Investigation of the hydration kinetics and microstructure formation mechanism of fresh fly ash cemented filling materials based on hydration heat and volume resistivity characteristics

Fly ash cemented filling materials (FCFM) have received a great deal of attention in recent years as more sustainable solutions to the large-scale utilization problems of fly ash and coal gangue. Based on the hydration heat and the volume resistivity characteristics, this study examined the changes in the fresh FCFM properties from the thermodynamic and electrical perspectives, which reflected the characteristics of the hydration kinetics and microstructure formation mechanism of the FCFM. The results showed that the hydration exothermic process of the FCFM exhibited a rapid reaction stage, an induction stage, an acceleration stage, a deceleration stage and a stable stage.

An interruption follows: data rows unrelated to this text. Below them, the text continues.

-- ==== Sys2Proof/Machine/Image.lean ====
section
/-!
DEFINITION. Machine/Image.lean: the plan image as bytes (R27, R44, R187, R277, R304, R305, R37, R108, R465, R467), refusal
records (R32, R469), and the checks 0x01 to 0x05 of Table 2.4.
-/

namespace Sys2Proof.Machine

/-! ## Refusals -/

/-- A refusal record (Table 2.8): reason, section type, item index, image offset. -/
structure Refuse where
  reason : Nat
  sect : Nat := 0
  item : Nat := 0
  off : Nat := 0
deriving DecidableEq, Repr

/-- The refusal record of LOAD's reply (R33, R469). [DEDUCED, assumption 33] -/
def Refuse.bytes (r : Refuse) : List Byte := a1 r.reason ++ a1 0 ++ a2 r.sect ++ a4 r.item ++ a8 r.off

/-- Refuse unless `b` holds. -/
def need (b : Bool) (r : Refuse) : Option Refuse := if b then none else some r

/-- The first refusal of a list's items. [DEDUCED, assumption 33] -/
def firstBad {α : Type} (f : Nat → α → Option Refuse) : Nat → List α → Option Refuse
  | _, [] => none
  | i, x :: xs => match f i x with
    | some r => some r
    | none => firstBad f (i + 1) xs

/-- The first refusal of a list of checks. -/
def firstOf : List (Unit → Option Refuse) → Option Refuse
  | [] => none
  | f :: r => match f () with
    | some x => some x
    | none => firstOf r

/-! ## Sections (R27, Table 2.2) -/

structure Sec where
  typ : Nat
  flags : Nat := 0
  len : Nat := 0
  off : Nat := 0
  idx : Nat := 0
deriving DecidableEq, Repr

/-- An image under its checks: its bytes, the partition it was sent to and the module's partition count, the address and
length that LOAD gave, whether a spare loads it (R332), and the engines and transmit lanes that retired after their check had run (R34). -/
structure Img where
  bs : List Byte
  q : Nat
  n : Nat
  addr : Nat := 0
  len : Nat := 0
  spare : Bool := false
  engs : List Nat := []
  lanes : List (Nat × Nat) := []
deriving DecidableEq, Repr

/-- The field of `n` bytes at image offset `o`. -/
def Img.fld (m : Img) (o n : Nat) : Nat := fieldLE m.bs o n
def Img.zero (m : Img) (o n : Nat) : Bool := m.fld o n == 0
def Img.secCnt (m : Img) : Nat := m.fld 0x0E 2

def Img.secAt (m : Img) (i : Nat) : Sec :=
  let o := 0x100 + 16 * i
  { typ := m.fld o 2, flags := m.fld (o + 2) 2, len := m.fld (o + 4) 4, off := m.fld (o + 8) 8, idx := i }

def Img.secs (m : Img) : List Sec := (List.range m.secCnt).map m.secAt

def Img.find (m : Img) (t : Nat) : Option Sec := m.secs.find? fun s => s.typ == t
/-- A section of type `t`, or an empty one. -/
def Img.sec (m : Img) (t : Nat) : Sec := (m.find t).getD { typ := t }

/-! ## STREAMS (R44, Table 3.1) -/

/-- A directory entry: its place, its engine, its arrays as image offsets. -/
structure DirEnt where
  at_ : Nat
  kind : Nat
  ident : Nat
  insn : Nat
  insnCnt : Nat
  konst : Nat
  constCnt : Nat
deriving DecidableEq, Repr

def DirEnt.eng (d : DirEnt) : Nat := kindBase d.kind + d.ident
/-- The engine is one of Table 3.1's kinds and IDs. -/
def DirEnt.named (d : DirEnt) : Bool := decide (d.kind ≤ 4) && decide (d.ident < kindCount d.kind)

def Img.streamCnt (m : Img) : Nat := m.fld (m.sec 1).off 2

def Img.dirAt (m : Img) (i : Nat) : DirEnt :=
  let b := (m.sec 1).off
  let o := b + 16 + 32 * i
  { at_ := o, kind := m.fld o 1, ident := m.fld (o + 1) 1, insn := b + m.fld (o + 4) 8, insnCnt := m.fld (o + 12) 4
    konst := b + m.fld (o + 16) 8, constCnt := m.fld (o + 24) 4 }

def Img.dir (m : Img) : List DirEnt := (List.range m.streamCnt).map m.dirAt

def Img.insnWord (m : Img) (d : DirEnt) (i : Nat) : Nat := m.fld (d.insn + 16 * i) 16
def Img.constWord (m : Img) (d : DirEnt) (i : Nat) : Nat := m.fld (d.konst + 32 * i) 32

/-! ## MEMMAP (R465, Tables 7.7 and 7.8) -/

def Img.regionCnt (m : Img) : Nat := m.fld (m.sec 2).off 4
def Img.carveDeclared (m : Img) : Nat := m.fld ((m.sec 2).off + 4) 4
def Img.regionPos (m : Img) (i : Nat) : Nat := (m.sec 2).off + 16 + 48 * i

def Img.regionAt (m : Img) (i : Nat) : Region :=
  let o := m.regionPos i
  { base := m.fld o 8, len := m.fld (o + 8) 8, use := BitVec.ofNat 8 (m.fld (o + 16) 1), remote := bitAt (m.fld (o + 17) 1) 0
    dramacc := bitAt (m.fld (o + 17) 1) 1, initOfs := m.fld (o + 24) 8, initLen := m.fld (o + 32) 8 }

def Img.regions (m : Img) : List Region := (List.range m.regionCnt).map m.regionAt

/-! ## SEMA (R187) -/

def Img.semCnt (m : Img) : Nat := m.fld (m.sec 3).off 4
def Img.watchCnt (m : Img) : Nat := m.fld ((m.sec 3).off + 4) 4
def Img.semPos (m : Img) (i : Nat) : Nat := (m.sec 3).off + 16 + 16 * i
def Img.watchPos (m : Img) (i : Nat) : Nat := (m.sec 3).off + 16 + 16 * m.semCnt + 8 * i

def Img.semAt (m : Img) (i : Nat) : SemDecl :=
  let o := m.semPos i
  { index := m.fld o 2, remote := bitAt (m.fld (o + 2) 1) 0, init := sgn 32 (m.fld (o + 4) 4), incr := sgn 32 (m.fld (o + 8) 4)
    remoteAdd := m.fld (o + 12) 4 }

def Img.watchAt (m : Img) (i : Nat) : WatchDecl :=
  let o := m.watchPos i
  { index := m.fld o 2, eng := kindBase (m.fld (o + 2) 1) + m.fld (o + 3) 1 }

def Img.semDecls (m : Img) : List SemDecl := (List.range m.semCnt).map m.semAt
def Img.watchDecls (m : Img) : List WatchDecl := (List.range m.watchCnt).map m.watchAt

/-! ## SHAPE (R304, Tables 11.1, 12.2 and 12.3) -/

def Img.shapeOff (m : Img) : Nat := (m.sec 4).off
def Img.rankCnt (m : Img) : Nat := m.fld (m.shapeOff + 4) 4
def Img.peerCnt (m : Img) : Nat := m.fld (m.shapeOff + 20) 2
def Img.ringCnt (m : Img) : Nat := m.fld (m.shapeOff + 22) 2
def Img.chainCnt (m : Img) : Nat := m.fld (m.shapeOff + 24) 2
def Img.detourCnt (m : Img) : Nat := m.fld (m.shapeOff + 26) 2

/-- Offsets of the tables from the start of the section: each starts at a multiple of 64. -/
def Img.laneTab (m : Img) : Nat := roundUp (64 + 8 * m.rankCnt) 64
def Img.peerTab (m : Img) : Nat := m.laneTab + 256
def Img.ringTab (m : Img) : Nat := roundUp (m.peerTab + 16 * m.peerCnt) 64
def Img.chainTab (m : Img) : Nat := roundUp (m.ringTab + 96 * m.ringCnt) 64
def Img.detourTab (m : Img) : Nat := roundUp (m.chainTab + 16 * m.chainCnt) 64
/-- The end of the last table that has entries. -/
def Img.shapeEnd (m : Img) : Nat :=
  if 0 < m.detourCnt then m.detourTab + 8 * m.detourCnt
  else if 0 < m.chainCnt then m.chainTab + 16 * m.chainCnt
  else if 0 < m.ringCnt then m.ringTab + 96 * m.ringCnt
  else m.peerTab + 16 * m.peerCnt

def Img.rankPos (m : Img) (i : Nat) : Nat := m.shapeOff + 64 + 8 * i
def Img.lanePos (m : Img) (i : Nat) : Nat := m.shapeOff + m.laneTab + 8 * i
def Img.peerPos (m : Img) (i : Nat) : Nat := m.shapeOff + m.peerTab + 16 * i
def Img.ringPos (m : Img) (i : Nat) : Nat := m.shapeOff + m.ringTab + 96 * i
def Img.chainPos (m : Img) (i : Nat) : Nat := m.shapeOff + m.chainTab + 16 * i
def Img.detourPos (m : Img) (i : Nat) : Nat := m.shapeOff + m.detourTab + 8 * i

Compared with cement, the mixture of fly ash and coal gangue resulted in a substantially lower hydration heat. The volume resistivity of the FCFM changed over time, initially increasing, then decreasing, then increasing again. The hydration kinetics of the FCFM could be described by three processes: nucleation and crystal growth (NG), interactions at the phase boundaries (I) and diffusion (D). The NG process dominated in the early stage of hydration, and the I and D processes gradually became dominant as the hydration degree increased. Compared with cement, changing the hydration kinetics required a higher degree of hydration in the mixture of fly ash and coal gangue. The improvement in the hydration reaction rate of FCFM due to additives was primarily reflected in the early hydration stage. The calculated data on the C-S-H gel content of the FCFM paste agreed well with the changes in the uniaxial compressive strength (UCS) and plane porosity over time. Remarkable negative correlations between the plane porosity and the UCS and between the plane porosity and the C-S-H gel content were found, along with a significant positive correlation between the C-S-H gel content and UCS. A microstructure formation mechanism model of the FCFM was constructed, and the hydration process of the filling material was divided into a dissolution period, a hydration period and a flocculated-structure formation and growth period. These findings provide new insights into the hydration kinetics and microstructure formation mechanism of fresh FCFM.